▸ YOUR OBJECTIVE
If a line below contains "block", count it; then state how many such lines there are, and nothing else.

▸ MATERIAL SHOWN
/-- P2: the operation ENCODE on a reset block, by its debug taps. -/
theorem test_encode_p2 :
    (fun t : State => (t.stage, t.k, t.loadBytes .B 19))
      (after .encode { State.reset with inputs := [startPins { PartialCommand.empty with
        state := some (.bool true), mode := some (.sym "cold"), temperature := some (.int 22), fan := some (.int 3),
        swing := some (.bool true) }] }) =
      (.done, 644, [0x11, 0xDA, 0x27, 0, 0, 0x39, 0x2C, 0, 0x5F, 0, 0, 0x06, 0x60, 0, 0, 0xC1, 0x80, 0, 0x7D]) := by
  decide +kernel

/-- The host's way in: the placed word is the next operation, and it runs first after reset. -/
theorem test_step_runs_placed_word :
    step (State.reset.withFetchWord 8 0xC1) = .next { State.reset with fb := [(15, 0xC1)] } := rfl

theorem test_step_runs_placed_operation :
    step (State.reset.withFetchWord 16 0x3700) = .next (State.reset.emitAll symMarker) := rfl

theorem test_step_refuses_no_word :
    step (State.reset.withFetchWord 16 0x3900) = .refused (.undecodable (.unknownRow 57)) := rfl

/-- R185: an accepted start, and a start presented while BUSY. -/
theorem test_start_accepted :
    (step { State.reset with inputs := [startPins PartialCommand.empty] }) =
      .next { State.reset with stage := .normalize, ops := programBytes normalizeProgram } := rfl

/-! ### States that meet the statements' hypotheses -/

/-- A reset block to which the caller presents these pins. -/
def driven (q : Pins) : State := { State.reset with inputs := [q] }

/-- A block whose frames are those of an all-defaults operation, in this stage, with this K, this SEQ and this
consumer. -/
def framed (g : Stage) (k : Nat) (q : List Duration) (ready : Bool) : State :=
  { (after .csumB (after .csumA (after .buildB (after .buildA State.reset)))) with
    stage := g, k := k, seq := q, inputs := [{ Pins.idle with outReady := ready }] }

/-- The block in EMIT at index `k`. -/
def emitting (k : Nat) (ready : Bool) : State :=
  framed .emit k ((encodeFunction PartialCommand.empty).take k) ready

/-- The block in DONE. -/
def finished : State := framed .done 644 (encodeFunction PartialCommand.empty) true

theorem witness_ResetInputReachesTheTableValues : (driven { Pins.idle with reset := true }).pins.reset = true := rfl

theorem witness_StartCapturesTheSlots_start :
    let s := driven (startPins PartialCommand.empty)
    s.pins.reset = false ∧ s.ops = [] ∧ (s.stage = .idle ∨ s.stage = .done) ∧ s.pins.start = true := by decide

theorem witness_StartCapturesTheSlots_busy :
    let s := { State.reset with stage := .build }
    s.busy = true ∧ s.pins.reset = false ∧ ∃ t, step s = .next t := ⟨rfl, rfl, _, rfl⟩

theorem witness_StartWhileBusyHasNoEffect_waiting :
    let s := State.reset.setStage .done
    s.pins.reset = false ∧ s.ops = [] ∧ (s.stage = .idle ∨ s.stage = .done) ∧ s.pins.start = false := by decide

theorem witness_StartWhileBusyHasNoEffect_busy :
    (State.reset.setStage .checksum).busy = true ∧
      (startPins PartialCommand.empty).reset = Pins.idle.reset ∧
      (startPins PartialCommand.empty).outReady = Pins.idle.outReady := by decide

theorem witness_OutputWordsAreOfferedUntilTaken_last_ready :
    let s := emitting 643 true
    s.pins.reset = false ∧ s.ops = [] ∧ s.stage = .emit ∧ s.k < 644 ∧ s.pins.outReady = true := by
  exact ⟨rfl, rfl, rfl, by decide, rfl⟩

theorem witness_OutputWordsAreOfferedUntilTaken_first_stalled :
    let s := emitting 0 false
    s.pins.reset = false ∧ s.ops = [] ∧ s.stage = .emit ∧ s.k < 644 ∧ s.pins.outReady = false := by
  exact ⟨rfl, rfl, rfl, by decide, rfl⟩

theorem witness_StepPerformsTheDecodedOperation :
    let s := { State.reset with ops := [0x33, 21, 0, 1] }
    s.pins.reset = false ∧ decode s.ops = .ok (.emitFrame .B 19, [0, 1]) ∧ (Instr.emitFrame .B 19).wf = true :=
  ⟨rfl, rfl, rfl⟩

theorem framed_fa (g : Stage) (k : Nat) (q : List Duration) (ready : Bool) :
    ∀ i, i < 20 → Memory.get (framed g k q ready).fa i = (frameA Command.defaults).getD i 0 := by
  have h : ∀ i, i < 20 → Memory.get (framed .emit 0 [] true).fa i = (frameA Command.defaults).getD i 0 := by decide
  exact h

theorem framed_fb (g : Stage) (k : Nat) (q : List Duration) (ready : Bool) :
    ∀ i, i < 19 → Memory.get (framed g k q ready).fb i = (frameB Command.defaults).getD i 0 := by
  have h : ∀ i, i < 19 → Memory.get (framed .emit 0 [] true).fb i = (frameB Command.defaults).getD i 0 := by decide
  exact h

/-- The frames of an all-defaults operation are ready in these states. -/
theorem framed_framesReady (g : Stage) (k : Nat) (q : List Duration) (ready : Bool) :
    (framed g k q ready).FramesReady :=
  ⟨rfl, rfl, rfl, framed_fa g k q ready, framed_fb g k q ready⟩

theorem witness_PipelineInv_emit (ready : Bool) : (emitting 643 ready).PipelineInv :=
  ⟨framed_framesReady _ _ _ ready, by show 643 < 644; decide, rfl⟩

theorem witness_PipelineInv_done : finished.PipelineInv := ⟨framed_framesReady _ _ _ true, rfl, rfl⟩

theorem witness_PipelineInv_build :
    { State.reset with stage := .build, ops := programBytes buildProgram }.PipelineInv :=
  ⟨rfl, 0, by decide, rfl, fun h => absurd h (by decide), fun h => absurd h (by decide)⟩

theorem witness_PipelineInv_normalize :
    { State.reset with stage := .normalize, ops := programBytes normalizeProgram }.PipelineInv :=
  ⟨0, by decide, rfl, fun h => absurd h (by decide)⟩

theorem witness_StagesAdvanceInOrder :
    (emitting 643 true).PipelineInv ∧ (emitting 643 true).pins.reset = false ∧
      ∃ t, step (emitting 643 true) = .next t :=
  ⟨witness_PipelineInv_emit true, rfl, _, rfl⟩

theorem witness_DecodeInvertsEncode : (Instr.emitFrame .A 20).wf = true := rfl

theorem witness_DecodedOperationsAreWellFormed : ∃ i rest, decode [0x14, 21, 7] = .ok (i, rest) := ⟨_, _, rfl⟩

theorem witness_SlotEncodingKeepsTheCommand : 6 ≤ 6 ∧ 6 < 7 := by decide

/-- R188, its table: an integer, a boolean whose other bits are ignored, a symbol, an ignored `val`. -/
theorem test_slotOfBits :
    (slotOfBits true 0 0b111011#6, slotOfBits true 1 0b111110#6, slotOfBits true 2 0b000101#6, slotOfBits true 3 5#6) =
      (some (.int (-5)), some (.bool false), some (.sym "quiet"), some .other) := by decide

theorem witness_PresenterFillsSlotsByName :
    "Fan" ∉ ["temperature", "autotemp", "fan", "swing", "state", "mode", "ontimer", "offtimer", "streamer"] ∧
    fieldNamed (foldedName false "temp") = none ∧ fieldNamed (foldedName true "FAN") = some .fan ∧
      PartialCommand.empty.get .fan = none ∧
      (PartialCommand.empty.set .fan (some .other)).get .fan = some .other := by decide

theorem witness_NormTemperature_bounds :
    (withRaw { PartialCommand.empty with temperature := some (.int 14) }).raw.temperature = some (.int 14) ∧
      (14 : Int) ≤ 14 ∧ (14 : Int) ≤ 30 ∧
      (∀ z, Raw.int 13 = .int z → z < 14 ∨ 30 < z) ∧ State.reset.raw.temperature = none :=
  ⟨rfl, by decide, by decide, by rintro z ⟨⟩; decide, rfl⟩

theorem witness_NormAutotemp_bounds :
    (withRaw { PartialCommand.empty with autotemp := some (.int 5) }).raw.autotemp = some (.int 5) ∧
      (-5 : Int) ≤ 5 ∧ (∀ z, Raw.int 6 = .int z → z < -5 ∨ 5 < z) ∧ State.reset.raw.autotemp = none :=
  ⟨rfl, by decide, by rintro z ⟨⟩; decide, rfl⟩

theorem witness_NormFan_bounds :
    (withRaw { PartialCommand.empty with fan := some (.int 5) }).raw.fan = some (.int 5) ∧ (5 : Int) ≤ 5 ∧
      (withRaw { PartialCommand.empty with fan := some (.sym "quiet") }).raw.fan = some (.sym "quiet") ∧
      (∀ z, Raw.int 6 = .int z → z < 1 ∨ 5 < z) ∧ Raw.int 6 ≠ .sym "nice" ∧ State.reset.raw.fan = none :=
  ⟨rfl, by decide, rfl, by rintro z ⟨⟩; decide, by decide, rfl⟩

theorem witness_NormBooleans_classes :
    (withRaw { PartialCommand.empty with swing := some (.bool true) }).raw.swing = some (.bool true) ∧
      (∀ b, Raw.int 1 ≠ .bool b) ∧ State.reset.raw.state = none ∧
      (withRaw { PartialCommand.empty with streamer := some .other }).raw.streamer = some .other :=
  ⟨rfl, by decide, rfl, rfl⟩

theorem witness_NormMode_symbols :
    (withRaw { PartialCommand.empty with mode := some (.sym "dry") }).raw.mode = some (.sym "dry") ∧
      (∀ x ∈ ["auto", "dry", "cold", "hot", "fan"], Raw.sym "heat" ≠ .sym x) ∧ State.reset.raw.mode = none := by decide

theorem witness_NormTimers_bounds :
    (withRaw { PartialCommand.empty with ontimer := some (.int 0) }).raw.ontimer = some (.int 0) ∧ (0 : Int) ≤ 12 ∧
      (∀ z, Raw.int 13 = .int z → z < 0 ∨ 12 < z) ∧ State.reset.raw.offtimer = none :=
  ⟨rfl, by decide, by rintro z ⟨⟩; decide, rfl⟩

theorem witness_InvalidSlotActsAsAbsent :
    let s := driven (startPins (PartialCommand.empty.set .temperature (some (.int 31))))
    let u := driven (startPins PartialCommand.empty)
    s.busy = false ∧ u.busy = false ∧ ¬ inDomain .temperature (.int 31) ∧
      s.pins.slots.get .temperature = some (.int 31) ∧ u.pins.slots = s.pins.slots.set .temperature none :=
  ⟨rfl, rfl, by rintro ⟨z, ⟨⟩, _, h⟩; exact absurd h (by decide), rfl, rfl⟩

theorem witness_SubstReportsTheInvalidSlots :
    (withRaw PartialCommand.empty).busy = false ∧ (withRaw PartialCommand.empty).subst = some 0 ∧
      State.reset.subst = none := by decide

theorem witness_SubstIsReadByNoOperation : ∃ t, exec .normFan (withRaw PartialCommand.empty) = .next t := ⟨_, rfl⟩

theorem witness_TemperatureByteForms :
    (withP v26).p.mode = .dry ∧ (withP v28).p.mode = .cold ∧ (withP { v28 with mode := .fan }).p.mode = .fan ∧
      ¬ ((withP v28).p.mode = .auto ∨ (withP v28).p.mode = .dry) := by decide

/-- Enabled timers, at both ends of their range. -/
theorem witness_BuilderValuesLieInTheirRanges :
    let p := { v26 with ontimer := ⟨1, by decide⟩, offtimer := ⟨12, by decide⟩ }
    0 < p.ontimer.val ∧ 0 < p.offtimer.val := by decide

theorem witness_FramesCarryTheirChecksums :
    (emitting 643 true).PipelineInv ∧ ((emitting 643 true).stage = .emit ∨ (emitting 643 true).stage = .done) ∧
      State.reset.busy = false :=
  ⟨witness_PipelineInv_emit true, .inl rfl, rfl⟩

theorem witness_FrameATakesTwoValues :
    (driven (startPins { PartialCommand.empty with fan := some (.sym "nice") })).busy = false := rfl

theorem witness_emissions_at_their_last_index :
    { State.reset with k := 634 }.k ≤ 634 ∧ { State.reset with k := 640 }.k ≤ 640 ∧
      { State.reset with k := 642 }.k ≤ 642 ∧ { State.reset with k := 628 }.k ≤ 628 := by decide

theorem witness_FrameIsEmittedInOffsetOrder :
    { State.reset with k := 324 }.k + 16 * FrameName.A.length ≤ 644 ∧
      { State.reset with k := 340 }.k + 16 * FrameName.B.length ≤ 644 := by decide

theorem witness_SequenceEntryByIndex :
    643 < 644 ∧ 0 < 644 ∧ (emitting 643 true).stage = .emit ∧ (emitting 643 true).k = 643 :=
  ⟨by decide, by decide, rfl, rfl⟩

/-- R212, R221: stages in which the taps show, one in which they do not, and a reset. -/
theorem witness_EncodeIsTheFunctionOfItsSlots_taps :
    (emitting 643 true).PipelineInv ∧ ((emitting 643 true).stage = .emit ∨ (emitting 643 true).stage = .done) ∧
      State.reset.stage = .idle ∧ (State.reset.setStage .build).stage = .build ∧
      (driven { Pins.idle with reset := true }).pins.reset = true :=
  ⟨witness_PipelineInv_emit true, .inl rfl, rfl, rfl, rfl⟩

/-- P6, the reset values (R38, R221): after a reset in EMIT the taps show the defaults and zero frames. -/
theorem test_taps_after_reset :
    (match step { emitting 100 true with inputs := [{ Pins.idle with reset := true }] } with
      | .next t => t.taps
      | .fault _ => none
      | .refused _ => none) =
      some ⟨Command.defaults, 0, [0, 0, 0, 0, 0, 0, 0, 0, 0, 0, 0, 0, 0, 0, 0, 0, 0, 0, 0, 0],
        [0, 0, 0, 0, 0, 0, 0, 0, 0, 0, 0, 0, 0, 0, 0, 0, 0, 0, 0]⟩ := by decide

▸ RESPONSE FOR THIS EXERCISE
5